┌─ Provided data

/-- HELLO: with the check it carries (none: the one its bytes give). One that fails its check is discarded with a host
link fault (R501); in service a HELLO does nothing. -/
def execHello (port : Fin 2) (version : Word) (s : State) (check : Option Word := none) :
    Host.Outcome State Fault Refusal :=
  let bad := check.any fun c => c != (helloPacket version.toNat port).check
  .next (if bad then (if s.greets port ∨ (s.hport port).state = 3 then s.hostFault port else s)
    else s.onHello port version)

/-- HELLO_SEND: every 1 ms once stages 1 and 2 have passed, until the port is in service. -/
def execHelloSend (port : Fin 2) (s : State) : Host.Outcome State Fault Refusal :=
  .next (if s.greets port then s.send (.host port (helloPacket s.hw.stepping.hostVersion port)) else s)

/-! ### Arrival (R499 to R501) -/

/-- A packet arrives on a port in service; one that fails its check or is of a reserved kind is discarded with a
host link fault. -/
def State.hostArrival (s : State) (k : Nat) (p : HPkt) (h : State → State) : State :=
  if (s.hport k).state ≠ 3 then s
  else if p.check ≠ p.crc ∨ p.kind = 0xD ∨ p.kind = 0xE then s.hostFault k
  else h s

/-- Whether the crossings to the memory that holds a byte address of the module are open. -/
def State.memOpen (s : State) (a : Nat) : Bool :=
  match addrRegion a with
  | 0 => s.stackOpen (hbmStack a)
  | 1 => s.crosses (8 + cellarCore a / (8 * s.hw.grade.perDie))
  | _ => true

/-- A refused access (R503). -/
def State.refuseHost (s : State) : State :=
  { s with host := { s.host with refusals := s.host.refusals + 1 } }

/-- RESP. -/
def State.respond (s : State) (k : Nat) (p : HPkt) (st : Half) (data : List Byte) : State :=
  s.send (.host k (hostPacket 8 data.length p.tag.toNat st 0 data))

/-- A refused read (R503). -/
def State.refuseRead (s : State) (k : Nat) (p : HPkt) : State := s.refuseHost.respond k p stPRIVILEGE []

/-- A host's read of memory: its data, or the error it meets, with a fault record that names no partition
(R102, R109). -/
def State.hostRead (s : State) (k : Nat) (p : HPkt) (a n : Nat) (ecc : Ecc) : State × Bool :=
  let r := s.readErrors [(a, n)] ecc
  match r.2 with
  | some bad => ((r.1.recordFault stECC 1 (memUnit bad).1 (memUnit bad).2 [] bad 0).respond k p stECC [], false)
  | none => (r.1.respond k p stDONE (memBytes r.1.mem a n), true)

/-! ### Lines (R502 to R507) -/

/-- Whether a line lies in a window that a partition bound to the port makes cacheable. -/
def State.cacheable (s : State) (k a : Nat) : Bool :=
  (List.range 16).any fun p => s.boundTo p k && (List.range 4).any fun w =>
    let r := (s.part p).windows.live.getD w (0, 0)
    (s.part p).aper.live.cacheable.toNat.testBit w && addrRegion a == 0
      && inside a 64 (r.1.toNat * 262144) (r.2.toNat * 262144)

/-- Lines of the directory of a port. -/
def directoryLines : Nat := 131072

/-- A grant: the line is recorded as granted last. One of a window that a waiting commit clears is recalled at once
(R507). -/
def State.grantLine (s : State) (k : Nat) (p : HPkt) (ecc : Ecc) : State :=
  let a := addrLocal p.addr.toNat
  let l := a / 64
  let r := s.hostRead k p a 64 ecc
  if r.2 then
    let t := r.1.updHport k fun h => { h with
      directory := h.directory.filter (fun x => x.1 != l) ++ [(l, p.kind == 2)] }
    if s.uncaching a then t.recallLine k l else t
  else r.1

/-- Whether a line can be granted now: its recall has been answered, and the directory has room for it. -/
def HostPort.canGrant (h : HostPort) (l : Nat) : Bool :=
  !h.recalling l && (h.directory.any (·.1 == l) || decide (h.directory.length < directoryLines))

/-- RD_SHARED and RD_OWN: granted, or waiting while the line granted least recently is recalled, once (R504). -/
def State.grantOrWait (s : State) (k : Nat) (p : HPkt) (ecc : Ecc) : State :=
  let l := addrLocal p.addr.toNat / 64
  let h := s.hport k
  if h.canGrant l then s.grantLine k p ecc
  else
    let s := s.updHport k fun h => { h with waiting := h.waiting ++ [(p, ecc)] }
    if h.recalling l then s
    else match h.directory.head? with
      | some x => s.recallLine k x.1
      | none => s

/-- The grants that waited, oldest first, as far as they can be given now. -/
def State.serveGrants (s : State) (k : Nat) : State :=
  let ws := (s.hport k).waiting
  ws.foldl (fun s w => s.grantOrWait k w.1 w.2) (s.updHport k fun h => { h with waiting := [] })

/-- RD_SHARED and RD_OWN of a line that may be cached; any other is refused. Over a closed crossing none is
answered (R29). -/
def State.onGrantRequest (s : State) (k : Nat) (p : HPkt) (ecc : Ecc) : State :=
  let a := addrLocal p.addr.toNat
  if a % 64 = 0 ∧ s.cacheable k a then (if s.memOpen a then s.grantOrWait k p ecc else s) else s.refuseRead k p

/-- RD_SHARED. -/
def execRdShared (port : Fin 2) (p : HPkt) (ecc : Ecc) (s : State) : Host.Outcome State Fault Refusal :=
  guarded (p.isKind 1) (s.hostArrival port p fun s => s.onGrantRequest port p ecc)

/-- RD_OWN. -/
def execRdOwn (port : Fin 2) (p : HPkt) (ecc : Ecc) (s : State) : Host.Outcome State Fault Refusal :=
  guarded (p.isKind 2) (s.hostArrival port p fun s => s.onGrantRequest port p ecc)

/-- A line that the host holds no more: the directory, its RECALL and the writes that waited for it. -/
def HostPort.dropLine (h : HostPort) (l : Nat) : HostPort :=
  { h with directory := h.directory.filter fun x => x.1 != l,
           recalled := h.recalled.filter fun x => x.1 != l,
           owed := h.owed.filter (· != l),
           overlay := h.overlay.filter fun o => o.1 / 64 != l }

/-- A host's write meets parity (R105, R110): what its transfers count, and whether it lands; a fourth failure is an
uncorrected access, recorded as one that names no partition. -/
def State.hostParity (s : State) (a n : Nat) (ecc : Ecc) : State × Bool :=
  let r := s.accessErrors [] [(a, n)] ecc
  match r.2 with
  | some bad => (r.1.recordFault stECC 1 (memUnit bad).1 (memUnit bad).2 [] bad 0, false)
  | none => (r.1, true)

└─

### Task details
Collect every line with the string "recalled" from the records, and copy each.

### Output of the exercise
/-- A grant: the line is recorded as granted last. One of a window that a waiting commit clears is recalled at once
/-- RD_SHARED and RD_OWN: granted, or waiting while the line granted least recently is recalled, once (R504). -/
           recalled := h.recalled.filter fun x => x.1 != l,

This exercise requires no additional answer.